Кошелек Вонсяцкого снова закрылся. Милости больше не расточались. Зато Вонсяцкого потянуло к политической славе, так сказать, мирового масштаба. В особом «манифесте», опубликованном на страницах заново созданной им газетки, просуществовавшей в свою очередь тоже очень недолго, он объявил, что он, Вонсяцкий, становится во главе создаваемой им новой белоэмигрантской политической партии фашистского типа и что именно он сам и его партия свергнут большевиков и спасут Россию.
Было это уже в годы расцвета гитлеризма в Германии. Новоявленный «фюрер» изобрел для себя и для своих «верноподданных», число которых едва ли превышало одну или две сотни, особую форму одежды, эмблемы, фашистское приветствие и т. д. После этого он начал объезд своих «верноподданных». А издаваемая им газетка печатала репортажи о том, как его встречало с цветами «благодарное население» несуществующего на географической карте новоявленного эмигрантского фашистского государства, правда с весьма ограниченной территорией — частью североамериканского штата Огайо, где проживал «фюрер», да тремя-четырьмя пунктами в Европе и на Дальнем Востоке, где у «фюрера» были свои представители.

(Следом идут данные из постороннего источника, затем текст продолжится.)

-- ==== Sys2Proof/Certificates/Slice0/Obligations.lean ====
section
/-! DEFINITION. The statements for the provers: what the commands and the block do, by the numbered rules of the spec. -/

open Sys2Proof Sys2Proof.Machine

/-- For every state whose queue of waiting commands begins with a command, one step answers exactly what the command's meaning answers on the same
state with the queue's rest. -/
def Obligations.FrontOfQueue : Prop := ∀ (s : State) (c : Instr) (r : List Instr), s.pending = c :: r → step s = exec c { s with pending := r }

/-- In every canonical state with an empty queue: under PORST_N or without clocks only the model's cycle count advances. Otherwise, with PD_MERIDIAN on,
ADDEND is added to the nanoseconds and carried into the seconds at 10^9 ns, and a loaded ADDEND holds from the next cycle on; each pipe whose
domain is on counts CLOCKS and exactly one of its five first categories, each thread on an odd cycle with PD_SEQ on its CLOCKS; the queue,
memory, tables and everything but counters, pipes and time stay. That a step without a command is a core cycle is the model's choice. -/
def Obligations.IdleCycle : Prop := ∀ (s : State), s.Canonical → s.pending = [] →
  (s.boot.porst = true ∨ s.clockless = true → step s = .next { s with now := s.now + 1 }) ∧
  (s.boot.porst = false → s.clockless = false → ∃ t, step s = .next t ∧ t.now = s.now + 1 ∧ OnlyChanges [.now, .regs, .mer, .pipes] s t ∧
    (s.domOn 41 = false → t.mer = s.mer) ∧
    (s.domOn 41 = true → let a := s.rget Reg.MERID_ADDEND
      let x := s.mer.sub + a
      let second := 1000000000 * 2 ^ 32
      t.mer = { s.mer with sec := (s.mer.sec + x / second) % 2 ^ 48, sub := x % second, resid := s.mer.resid + a, addendNext := none } ∧
      t.rget Reg.MERID_ADDEND = match s.mer.addendNext with | some n => n % 2 ^ 32 | none => a) ∧
    ∀ n, n < 8 →
      let pipe (w k : Nat) : Prop := t.pget Reg.TALLY_PIPE_WORD 0 [n, w] = (s.pget Reg.TALLY_PIPE_WORD 0 [n, w] + k) % 2 ^ 64
      (s.domOn (8 + n) = false → ∀ w, w < 20 → pipe w 0) ∧
      (s.domOn (8 + n) = true → s.oldestOut n < 12 → pipe 0 1 ∧ ∃ w, 1 ≤ w ∧ w ≤ 5 ∧ ∀ v, 1 ≤ v → v ≤ 5 → pipe v (if v = w then 1 else 0)) ∧
      t.pget Reg.TALLY_THREAD_WORD 0 [n, 0] = (s.pget Reg.TALLY_THREAD_WORD 0 [n, 0] + if s.now % 2 = 1 ∧ s.domOn 43 = true then 1 else 0) % 2 ^ 64)

/-- The state right after reset is canonical, holds no command, is under PORST_N in state RESET with no READY_MAP bit, every power domain off, every thread
idle and every mailbox slot empty; PART, FAMILY and REV read their values, ADDEND its nominal one, and every register its reset value. -/
def Obligations.ResetState : Prop := let s := State.reset
  s.Canonical ∧ s.pending = [] ∧ s.boot.porst = true ∧ s.rget Reg.GLOBAL_PART = 0x6408 ∧ s.rget Reg.GLOBAL_FAMILY = 1 ∧ s.rget Reg.GLOBAL_REV = 0x10 ∧
  s.rget Reg.GLOBAL_STATE = 0 ∧ s.rget Reg.GLOBAL_READY_MAP = 0 ∧ s.rget Reg.GLOBAL_READY_MAP_HI = 0 ∧ s.rget Reg.MERID_ADDEND = 0xA0000000 ∧
  (∀ d, d < 44 → s.dom d = 0) ∧ (∀ n, (s.thr n).running = false) ∧ (∀ c, (s.chan c).a.full = false ∧ (s.chan c).b.full = false) ∧
  (∀ k, s.cell k = regReset k)

/-- For every command and every state, the command's meaning answers a next state: none faults and none is refused. It touches neither the queue of
waiting commands nor the model's own cycle count. -/
def Obligations.CommandsAnswer : Prop := ∀ (c : Instr) (s : State), ∃ t, exec c s = .next t ∧ t.pending = s.pending ∧ t.now = s.now

/-- For every canonical state, reachable or not, every step, whether it runs a command or a core cycle, answers a next state, and that state is
canonical: registers, banks, memory, tables and every other map of the block list their keys in strict order and no entry equal to its default, so that
equal contents are equal data. -/
def Obligations.CanonicalKept : Prop := ∀ (s : State), s.Canonical → ∃ t, step s = .next t ∧ t.Canonical

/-- For every state in which the audit counter is at most 256, at most 16 generations exist and a key is staged only while none is set, every step keeps
this so; the audit counter does not fall, the committed generations stay as they are with any new one after them, a key that is set stays the same,
and the key first set is one that a session had staged. No command, reset or core cycle escapes it. -/
def Obligations.SealedParameters : Prop :=
  let sealed (c : CartX) : Prop := c.audit ≤ 256 ∧ c.gens.length ≤ 16 ∧ ∀ x, c.session = some x → x.key ≠ none → c.key = none
  ∀ (s t : State), sealed s.cart → step s = .next t → sealed t.cart ∧ s.cart.audit ≤ t.cart.audit ∧ (∃ l, t.cart.gens = s.cart.gens ++ l ∧ l.length ≤ 1) ∧
    (∀ k, s.cart.key = some k → t.cart.key = some k) ∧
    (s.cart.key = none → ∀ k, t.cart.key = some k → ∃ x, s.cart.session = some x ∧ x.key = some k)

/-- In every canonical state whose thread fetches a legal ADD, SUB or CMP and goes on behind it, exec answers a next state: ADD and SUB
write B + op and B - op to register A, CMP writes no register; Z and N describe the result, C is the carry out of bit 63 (ADD) or the
unsigned borrow (SUB, CMP), V is set exactly when the signed result differs from the exact one; one control cycle and the access delay are
charged, pc advances by one word, T, E and LSTAT stay, and no other thread and no other field of the state changes. -/
def Obligations.AluSums : Prop := ∀ (s : State) (o : AxOp) (w : Nat), s.Canonical →
  GoesOn s o.thread ((s.thr o.thread).pc + 1) (1 + o.delay) →
  let x := s.thr o.thread
  let b := x.reg (bits w 47 44)
  let y := x.operand w
  let sum := { x.setReg (bits w 51 48) (b + y) with
    z := b + y == 0, n := (b + y).msb, c := decide (2 ^ 64 ≤ b.toNat + y.toNat), v := decide ((b + y).toInt ≠ b.toInt + y.toInt) }
  let dif := { x with
    z := b - y == 0, n := (b - y).msb, c := decide (b.toNat < y.toNat), v := decide ((b - y).toInt ≠ b.toInt - y.toInt) }
  (Fetches s o 0x03 w [] → legalAlu mA w = true → ∃ t, exec (.add o) s = .next t ∧
    t.thr o.thread = sum.goneTo (x.pc + 1) (1 + o.delay) ∧ OnlyThread o.thread s t) ∧
  (Fetches s o 0x04 w [] → legalAlu mA w = true → ∃ t, exec (.sub o) s = .next t ∧
    t.thr o.thread = (dif.setReg (bits w 51 48) (b - y)).goneTo (x.pc + 1) (1 + o.delay) ∧ OnlyThread o.thread s t) ∧
  (Fetches s o 0x0A w [] → legalAlu 0 w = true → ∃ t, exec (.cmp o) s = .next t ∧
    t.thr o.thread = dif.goneTo (x.pc + 1) (1 + o.delay) ∧ OnlyThread o.thread s t)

Скоро и эта затея приелась скучавшему от безделья политическому шарлатану. Выход газетки и объезды «верноподданных» прекратились. Вонсяцкий снова уплыл за океан и там, в Америке, в штате Огайо, занялся созданием «военного музея русской армии», то есть собирательством полковых значков, погон, кокард, фотографий, гравюр и другого материала, имеющего какое-либо отношение к царской армии.
Но вернусь к «Часовому». Если не считать короткого срока, когда Орехов получал от Вонсяцкого некоторое денежное подкрепление, весь остальной долголетний период его существования он был, так сказать, «на подножном корму», то есть имел своей материальной базой главным образом те скудные средства, которые поступали в редакцию от подписки и киосковой продажи. Есть основания предполагать, что это положение резко изменилось в послевоенные годы, когда Орехов совершил поездку в Англию, откуда вернулся окрыленный, по-видимому, не только новыми надеждами, но и еще чем-то более существенным.
Прерванное в 1941 году издание «Часового» возобновилось и сразу было поставлено на широкую ногу, а сам Орехов в первом же номере своего возрожденного детища заявил во всеуслышание, что период эмигрантского шатания в годы войны в вопросе о признании Советской власти как исторически законной кончился и что он, Орехов, вновь возвращается под старые знамена и лозунги непримиримой борьбы с этой властью «до победного конца». К этому же он призывал и всю эмиграцию.
Это было в 1945–1946 годах, незадолго до моего отъезда из Франции, когда совершенно ясно обозначилась гальванизация с помощью американского золота трупов большинства российских политических мертвецов. Именно тогда восстали из политического гроба и Керенский, и Деникин (последний вскоре сменивший гроб политический на гроб вполне реальный).
На личности В. В. Орехова я считаю нужным остановиться несколько подробнее. Происходил он из интеллигентских или полуинтеллигентских кругов. Конец гражданской войны застал его в чине капитана. Во врангелевской армии он состоял в одном из железнодорожных подразделений, сведенных после эвакуации в железнодорожный батальон. Из Галлиполи он попал в Болгарию, а оттуда в Париж. Там в начале 20-х годов и началась его политическая карьера. Было ему тогда не более 26–27 лет. Орехов сразу занял позицию антисоветского активиста, представлявшего зарубежную «боевую» контрреволюционную молодежь. С таким ликом он попал в делегаты пресловутого «Зарубежного съезда». С трибуны этой анекдотической «учредиловки» он призывал и молодежь, и всю эмиграцию к борьбе против Советской власти «до победного конца».